Оба героя входят в картину в столкновении с противниками, с теми, кто готов прибегнуть к этому простому, но увы, на сей раз неверному средству. И все же, как по-разному выглядит их появление!
«Педагогическая поэма» начинается так:
Из затемнения. На пылающем фоне появляется: «1920» .
Но в просторных апартаментах губнаробраза, где начинается действие фильма, вы не ощутите дыхания этого сурового и голодного двадцатого года. Приметы времени как будто бы и соблюдены в отдельных деталях, но не нашли выражения в общем колорите картины.
Все начало выдержано в светлых, нарядных тонах. Декоративно выглядят даже лохмотья мальчугана в буденовке, который пытается спастись в окно от «благодеяний» инспектора губнаробраза Шарина.

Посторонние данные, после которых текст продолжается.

theorem State.setRx_canon (s : State) (r : RxXfer) (hs : State.Canon s) : State.Canon (State.setRx s r) := by
  unfold State.setRx
  try dsimp only
  repeat' (first | with_reducible assumption | simp only [canon_mk, chOk_mk, helOk_mk] | intro _)

theorem State.dropRx_canon (s : State) (r : RxXfer) (hs : State.Canon s) : State.Canon (State.dropRx s r) := by
  unfold State.dropRx
  try dsimp only
  repeat' (first | with_reducible assumption | simp only [canon_mk, chOk_mk, helOk_mk] | intro _)

theorem State.replyDone_canon (s : State) (k : Packet) (hs : State.Canon s) : State.Canon (State.replyDone s k) := by
  unfold State.replyDone
  try dsimp only
  repeat' (first | with_reducible assumption | with_reducible apply State.sendVia_canon | with_reducible apply State.endTx_canon | with_reducible apply ite_canon | simp only [canon_mk, chOk_mk, helOk_mk] | split)

theorem State.wholeHere_canon (s : State) (k : Packet) (hs : State.Canon s) : State.Canon (State.wholeHere s k) := by
  unfold State.wholeHere
  try dsimp only
  repeat' (first | with_reducible assumption | intro _ | with_reducible apply State.replyDone_canon | with_reducible apply State.postSig_canon | with_reducible apply ite_canon | with_reducible apply ite_chOk | with_reducible apply ite_helOk | with_reducible apply ite_snd_canon | with_reducible apply ch_ok | with_reducible apply hel_ok | simp only [canon_mk, chOk_mk, helOk_mk] | split)

theorem State.drawOddRow_canon (s : State) (hs : State.Canon s) : State.Canon (State.drawOddRow s).2 := by
  unfold State.drawOddRow
  try dsimp only
  repeat' (first | with_reducible assumption | intro _ | with_reducible apply ite_canon | with_reducible apply ite_chOk | with_reducible apply ite_helOk | with_reducible apply ite_snd_canon | with_reducible apply ch_ok | with_reducible apply hel_ok | simp only [canon_mk, chOk_mk, helOk_mk] | split)

theorem State.putNarrow_canon (s : State) (unit : Nat) (k : Packet) (r : RxXfer) (hs : State.Canon s) : State.Canon (State.putNarrow s unit k r) := by
  unfold State.putNarrow
  try dsimp only
  repeat' (first | with_reducible assumption | intro _ | with_reducible apply State.drawOddRow_canon | with_reducible apply State.putRows_canon | with_reducible refine canon_snd (by with_reducible assumption) ?_ | with_reducible refine canon_snd2 (by with_reducible assumption) ?_ | with_reducible refine canon_snd3 (by with_reducible assumption) ?_ | with_reducible apply ite_canon | with_reducible apply ite_chOk | with_reducible apply ite_helOk | with_reducible apply ite_snd_canon | with_reducible apply ch_ok | with_reducible apply hel_ok | simp only [canon_mk, chOk_mk, helOk_mk] | split)

theorem State.deliverWrite_canon (s : State) (unit : Nat) (k : Packet) (hs : State.Canon s) : State.Canon (State.deliverWrite s unit k) := by
  unfold State.deliverWrite
  try dsimp only
  repeat' (first | with_reducible assumption | intro _ | with_reducible apply State.delivered_canon | with_reducible apply State.putNarrow_canon | with_reducible apply State.wholeHere_canon | with_reducible apply State.dropRx_canon | with_reducible apply State.setRx_canon | with_reducible apply State.putGranules_canon | with_reducible apply State.endWork_canon | with_reducible apply State.violGlb_canon | with_reducible apply ite_canon | with_reducible apply ite_chOk | with_reducible apply ite_helOk | with_reducible apply ite_snd_canon | with_reducible apply ch_ok | with_reducible apply setHel_ok | with_reducible apply hel_ok | simp only [canon_mk, chOk_mk, helOk_mk] | split)

theorem State.deliverResp_canon (s : State) (k : Packet) (hs : State.Canon s) : State.Canon (State.deliverResp s k) := by
  unfold State.deliverResp
  try dsimp only
  repeat' (first | with_reducible assumption | intro _ | with_reducible apply State.putGranules_canon | with_reducible apply State.endTx_canon | with_reducible apply State.modCuJob_canon | with_reducible apply State.endWork_canon | with_reducible refine canon_snd (by with_reducible assumption) ?_ | with_reducible refine canon_snd2 (by with_reducible assumption) ?_ | with_reducible refine canon_snd3 (by with_reducible assumption) ?_ | with_reducible apply ite_canon | with_reducible apply ite_chOk | with_reducible apply ite_helOk | with_reducible apply ite_snd_canon | with_reducible apply ch_ok | with_reducible apply setHel_ok | with_reducible apply hel_ok | simp only [canon_mk, chOk_mk, helOk_mk] | split)

theorem State.readGranules_canon (s : State) (a : Nat) (a0 : Nat) (hs : State.Canon s) : State.Canon (State.readGranules s a a0).2.2 := by
  induction a0 generalizing s a with
  | zero =>
    unfold State.readGranules
    try dsimp only
    repeat' (first | with_reducible assumption | intro _ | with_reducible apply State.readAs_canon | with_reducible apply State.enterBank_canon | with_reducible refine canon_snd (by with_reducible assumption) ?_ | with_reducible refine canon_snd2 (by with_reducible assumption) ?_ | with_reducible refine canon_snd3 (by with_reducible assumption) ?_ | with_reducible apply ite_canon | with_reducible apply ite_chOk | with_reducible apply ite_helOk | with_reducible apply ite_snd_canon | with_reducible apply ch_ok | with_reducible apply hel_ok | simp only [canon_mk, chOk_mk, helOk_mk] | split)
  | succ x ih =>
    unfold State.readGranules
    try dsimp only
    repeat' (first | with_reducible assumption | intro _ | with_reducible apply ih | with_reducible apply State.readAs_canon | with_reducible apply State.enterBank_canon | with_reducible refine canon_snd (by with_reducible assumption) ?_ | with_reducible refine canon_snd2 (by with_reducible assumption) ?_ | with_reducible refine canon_snd3 (by with_reducible assumption) ?_ | with_reducible apply ite_canon | with_reducible apply ite_chOk | with_reducible apply ite_helOk | with_reducible apply ite_snd_canon | with_reducible apply ch_ok | with_reducible apply hel_ok | simp only [canon_mk, chOk_mk, helOk_mk] | split)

И вспоминается: длинный стол, промерзлая, голая комната, до отказа набитая людьми. Кутаются в шубы, телогрейки, шинели, греются жидким чаем из жестяного закопченного чайника члены деткомиссии. Усталость легла на лица — который день без отдыха идет работа. А там, за дверьми — кишащее необозримое море беспризорников. Лежат вповалку на полу, сидят вплотную на лестницах. Нога человека, который захотел бы пройти по этим комнатам, коридорам и лестницам, ступила бы в живое человеческое месиво. Месиво серых лохмотьев, бесконечно разнообразных и бесконечно однообразных в своем живописном убожестве. Месиво серых, изможденных, настороженных ребячьих лиц. И над этим морем нищеты и бездомности — тоскливая, протяжная песня — «Позабыт, позаброшен».
Это стихия беспризорщины, которую должны одолеть несколько усталых, замерзших людей, собравшихся за длинным столом и с героическим упорством продолжающих свою, казалось бы, безнадежную работу.
А за окнами Москва в дребезге трамваев и дробном стуке извозчичьих пролеток, в церковных маковках и крестах, в полотнищах плакатов, с толкотней торговок и мешочников на Сухаревке, с каракулевыми манто нэпманских жен, с нетоплеными комнатами учреждений — Москва 1925 года. Не надо титра, чтобы догадаться об этом. И, хотя картина не цветная, вы как будто бы видите поблекшее золото крестов, красные туловища трамваев, тусклые оттенки облупившихся фасадов, мглистую, белесую муть зимнего неба.
Да, преимущество реалистического изображения на стороне «Путевки в жизнь», которая с первых кадров вводит вас не только в обстоятельства, но и в атмосферу предстоящих событий. ‹…›
Туровская М. Встретились два фильма // Искусство кино. 1957. № 3.